Task statement – An exact copy of all the entries is what is needed here.

Extracted data entries:
* * * * * * * * *
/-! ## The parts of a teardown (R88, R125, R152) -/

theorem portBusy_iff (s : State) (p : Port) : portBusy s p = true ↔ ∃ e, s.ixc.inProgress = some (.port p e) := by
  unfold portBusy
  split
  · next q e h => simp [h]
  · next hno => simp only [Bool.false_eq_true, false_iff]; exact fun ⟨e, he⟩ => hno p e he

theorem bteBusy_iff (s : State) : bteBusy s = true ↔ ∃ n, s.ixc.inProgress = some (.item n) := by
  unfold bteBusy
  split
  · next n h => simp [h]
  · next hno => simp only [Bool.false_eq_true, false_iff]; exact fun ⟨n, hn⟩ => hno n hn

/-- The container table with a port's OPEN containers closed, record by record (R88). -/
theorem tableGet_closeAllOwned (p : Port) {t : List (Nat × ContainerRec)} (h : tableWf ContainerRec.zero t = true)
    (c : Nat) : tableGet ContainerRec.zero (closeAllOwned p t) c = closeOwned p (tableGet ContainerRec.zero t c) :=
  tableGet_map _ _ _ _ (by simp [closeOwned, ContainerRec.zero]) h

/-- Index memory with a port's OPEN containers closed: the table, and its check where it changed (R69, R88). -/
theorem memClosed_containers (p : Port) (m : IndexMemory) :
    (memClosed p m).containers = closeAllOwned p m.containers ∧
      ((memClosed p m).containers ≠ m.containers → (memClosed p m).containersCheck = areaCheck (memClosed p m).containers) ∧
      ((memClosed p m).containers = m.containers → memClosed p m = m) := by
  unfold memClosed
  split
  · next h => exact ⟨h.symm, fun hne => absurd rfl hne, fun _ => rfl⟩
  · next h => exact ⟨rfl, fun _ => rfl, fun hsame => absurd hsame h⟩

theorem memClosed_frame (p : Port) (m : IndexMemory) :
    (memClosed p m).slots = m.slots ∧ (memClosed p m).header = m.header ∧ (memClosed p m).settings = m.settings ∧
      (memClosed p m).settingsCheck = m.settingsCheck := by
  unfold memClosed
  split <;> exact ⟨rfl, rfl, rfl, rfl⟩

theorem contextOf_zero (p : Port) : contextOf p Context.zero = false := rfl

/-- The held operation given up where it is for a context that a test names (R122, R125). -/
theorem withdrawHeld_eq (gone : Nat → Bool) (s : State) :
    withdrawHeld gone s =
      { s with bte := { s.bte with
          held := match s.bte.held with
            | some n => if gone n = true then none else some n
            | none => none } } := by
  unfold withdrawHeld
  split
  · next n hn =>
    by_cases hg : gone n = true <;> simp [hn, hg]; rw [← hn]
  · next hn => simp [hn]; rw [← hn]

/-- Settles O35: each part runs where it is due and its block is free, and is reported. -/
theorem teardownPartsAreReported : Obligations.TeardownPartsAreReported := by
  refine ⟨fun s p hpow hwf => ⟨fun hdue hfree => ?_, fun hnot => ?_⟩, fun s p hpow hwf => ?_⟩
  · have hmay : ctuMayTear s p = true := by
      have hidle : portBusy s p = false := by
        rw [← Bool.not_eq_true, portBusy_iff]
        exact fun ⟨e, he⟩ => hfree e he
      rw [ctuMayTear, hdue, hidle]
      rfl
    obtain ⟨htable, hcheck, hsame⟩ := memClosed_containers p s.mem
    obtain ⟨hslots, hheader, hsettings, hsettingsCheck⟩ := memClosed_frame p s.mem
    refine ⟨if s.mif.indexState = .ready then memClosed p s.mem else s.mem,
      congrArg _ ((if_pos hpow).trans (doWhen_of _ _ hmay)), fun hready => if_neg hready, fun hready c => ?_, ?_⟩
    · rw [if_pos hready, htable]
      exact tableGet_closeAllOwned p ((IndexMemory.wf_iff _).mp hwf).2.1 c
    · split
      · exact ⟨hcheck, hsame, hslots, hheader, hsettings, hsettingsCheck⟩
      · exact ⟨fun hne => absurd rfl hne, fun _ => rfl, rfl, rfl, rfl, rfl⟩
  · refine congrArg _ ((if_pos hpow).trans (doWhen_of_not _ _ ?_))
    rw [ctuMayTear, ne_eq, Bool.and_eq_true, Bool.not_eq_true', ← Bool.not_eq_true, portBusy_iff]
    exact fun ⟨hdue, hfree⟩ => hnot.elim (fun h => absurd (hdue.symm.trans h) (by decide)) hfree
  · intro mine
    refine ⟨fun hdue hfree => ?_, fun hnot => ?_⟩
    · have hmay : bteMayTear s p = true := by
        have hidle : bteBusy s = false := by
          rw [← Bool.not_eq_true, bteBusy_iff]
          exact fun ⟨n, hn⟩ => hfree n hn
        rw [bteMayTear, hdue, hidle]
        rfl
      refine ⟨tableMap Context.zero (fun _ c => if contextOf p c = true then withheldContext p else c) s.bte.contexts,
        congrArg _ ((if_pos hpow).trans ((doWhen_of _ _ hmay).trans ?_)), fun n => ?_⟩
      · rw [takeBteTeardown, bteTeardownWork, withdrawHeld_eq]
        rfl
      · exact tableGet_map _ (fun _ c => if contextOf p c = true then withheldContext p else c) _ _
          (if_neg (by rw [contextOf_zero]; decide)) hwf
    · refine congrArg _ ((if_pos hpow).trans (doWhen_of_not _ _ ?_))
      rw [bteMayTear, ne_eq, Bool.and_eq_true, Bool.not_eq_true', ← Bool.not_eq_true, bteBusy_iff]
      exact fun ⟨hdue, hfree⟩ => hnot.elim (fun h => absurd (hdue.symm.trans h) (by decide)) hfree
* * * * * * * * *
Result of the task –
/-! ## The parts of a teardown (R88, R125, R152) -/

theorem portBusy_iff (s : State) (p : Port) : portBusy s p = true ↔ ∃ e, s.ixc.inProgress = some (.port p e) := by
  unfold portBusy
  split
  · next q e h => simp [h]
  · next hno => simp only [Bool.false_eq_true, false_iff]; exact fun ⟨e, he⟩ => hno p e he

theorem bteBusy_iff (s : State) : bteBusy s = true ↔ ∃ n, s.ixc.inProgress = some (.item n) := by
  unfold bteBusy
  split
  · next n h => simp [h]
  · next hno => simp only [Bool.false_eq_true, false_iff]; exact fun ⟨n, hn⟩ => hno n hn

/-- The container table with a port's OPEN containers closed, record by record (R88). -/
theorem tableGet_closeAllOwned (p : Port) {t : List (Nat × ContainerRec)} (h : tableWf ContainerRec.zero t = true)
    (c : Nat) : tableGet ContainerRec.zero (closeAllOwned p t) c = closeOwned p (tableGet ContainerRec.zero t c) :=
  tableGet_map _ _ _ _ (by simp [closeOwned, ContainerRec.zero]) h

/-- Index memory with a port's OPEN containers closed: the table, and its check where it changed (R69, R88). -/
theorem memClosed_containers (p : Port) (m : IndexMemory) :
    (memClosed p m).containers = closeAllOwned p m.containers ∧
      ((memClosed p m).containers ≠ m.containers → (memClosed p m).containersCheck = areaCheck (memClosed p m).containers) ∧
      ((memClosed p m).containers = m.containers → memClosed p m = m) := by
  unfold memClosed
  split
  · next h => exact ⟨h.symm, fun hne => absurd rfl hne, fun _ => rfl⟩
  · next h => exact ⟨rfl, fun _ => rfl, fun hsame => absurd hsame h⟩

theorem memClosed_frame (p : Port) (m : IndexMemory) :
    (memClosed p m).slots = m.slots ∧ (memClosed p m).header = m.header ∧ (memClosed p m).settings = m.settings ∧
      (memClosed p m).settingsCheck = m.settingsCheck := by
  unfold memClosed
  split <;> exact ⟨rfl, rfl, rfl, rfl⟩

theorem contextOf_zero (p : Port) : contextOf p Context.zero = false := rfl

/-- The held operation given up where it is for a context that a test names (R122, R125). -/
theorem withdrawHeld_eq (gone : Nat → Bool) (s : State) :
    withdrawHeld gone s =
      { s with bte := { s.bte with
          held := match s.bte.held with
            | some n => if gone n = true then none else some n
            | none => none } } := by
  unfold withdrawHeld
  split
  · next n hn =>
    by_cases hg : gone n = true <;> simp [hn, hg]; rw [← hn]
  · next hn => simp [hn]; rw [← hn]

/-- Settles O35: each part runs where it is due and its block is free, and is reported. -/
theorem teardownPartsAreReported : Obligations.TeardownPartsAreReported := by
  refine ⟨fun s p hpow hwf => ⟨fun hdue hfree => ?_, fun hnot => ?_⟩, fun s p hpow hwf => ?_⟩
  · have hmay : ctuMayTear s p = true := by
      have hidle : portBusy s p = false := by
        rw [← Bool.not_eq_true, portBusy_iff]
        exact fun ⟨e, he⟩ => hfree e he
      rw [ctuMayTear, hdue, hidle]
      rfl
    obtain ⟨htable, hcheck, hsame⟩ := memClosed_containers p s.mem
    obtain ⟨hslots, hheader, hsettings, hsettingsCheck⟩ := memClosed_frame p s.mem
    refine ⟨if s.mif.indexState = .ready then memClosed p s.mem else s.mem,
      congrArg _ ((if_pos hpow).trans (doWhen_of _ _ hmay)), fun hready => if_neg hready, fun hready c => ?_, ?_⟩
    · rw [if_pos hready, htable]
      exact tableGet_closeAllOwned p ((IndexMemory.wf_iff _).mp hwf).2.1 c
    · split
      · exact ⟨hcheck, hsame, hslots, hheader, hsettings, hsettingsCheck⟩
      · exact ⟨fun hne => absurd rfl hne, fun _ => rfl, rfl, rfl, rfl, rfl⟩
  · refine congrArg _ ((if_pos hpow).trans (doWhen_of_not _ _ ?_))
    rw [ctuMayTear, ne_eq, Bool.and_eq_true, Bool.not_eq_true', ← Bool.not_eq_true, portBusy_iff]
    exact fun ⟨hdue, hfree⟩ => hnot.elim (fun h => absurd (hdue.symm.trans h) (by decide)) hfree
  · intro mine
    refine ⟨fun hdue hfree => ?_, fun hnot => ?_⟩
    · have hmay : bteMayTear s p = true := by
        have hidle : bteBusy s = false := by
          rw [← Bool.not_eq_true, bteBusy_iff]
          exact fun ⟨n, hn⟩ => hfree n hn
        rw [bteMayTear, hdue, hidle]
        rfl
      refine ⟨tableMap Context.zero (fun _ c => if contextOf p c = true then withheldContext p else c) s.bte.contexts,
        congrArg _ ((if_pos hpow).trans ((doWhen_of _ _ hmay).trans ?_)), fun n => ?_⟩
      · rw [takeBteTeardown, bteTeardownWork, withdrawHeld_eq]
        rfl
      · exact tableGet_map _ (fun _ c => if contextOf p c = true then withheldContext p else c) _ _
          (if_neg (by rw [contextOf_zero]; decide)) hwf
    · refine congrArg _ ((if_pos hpow).trans (doWhen_of_not _ _ ?_))
      rw [bteMayTear, ne_eq, Bool.and_eq_true, Bool.not_eq_true', ← Bool.not_eq_true, bteBusy_iff]
      exact fun ⟨hdue, hfree⟩ => hnot.elim (fun h => absurd (hdue.symm.trans h) (by decide)) hfree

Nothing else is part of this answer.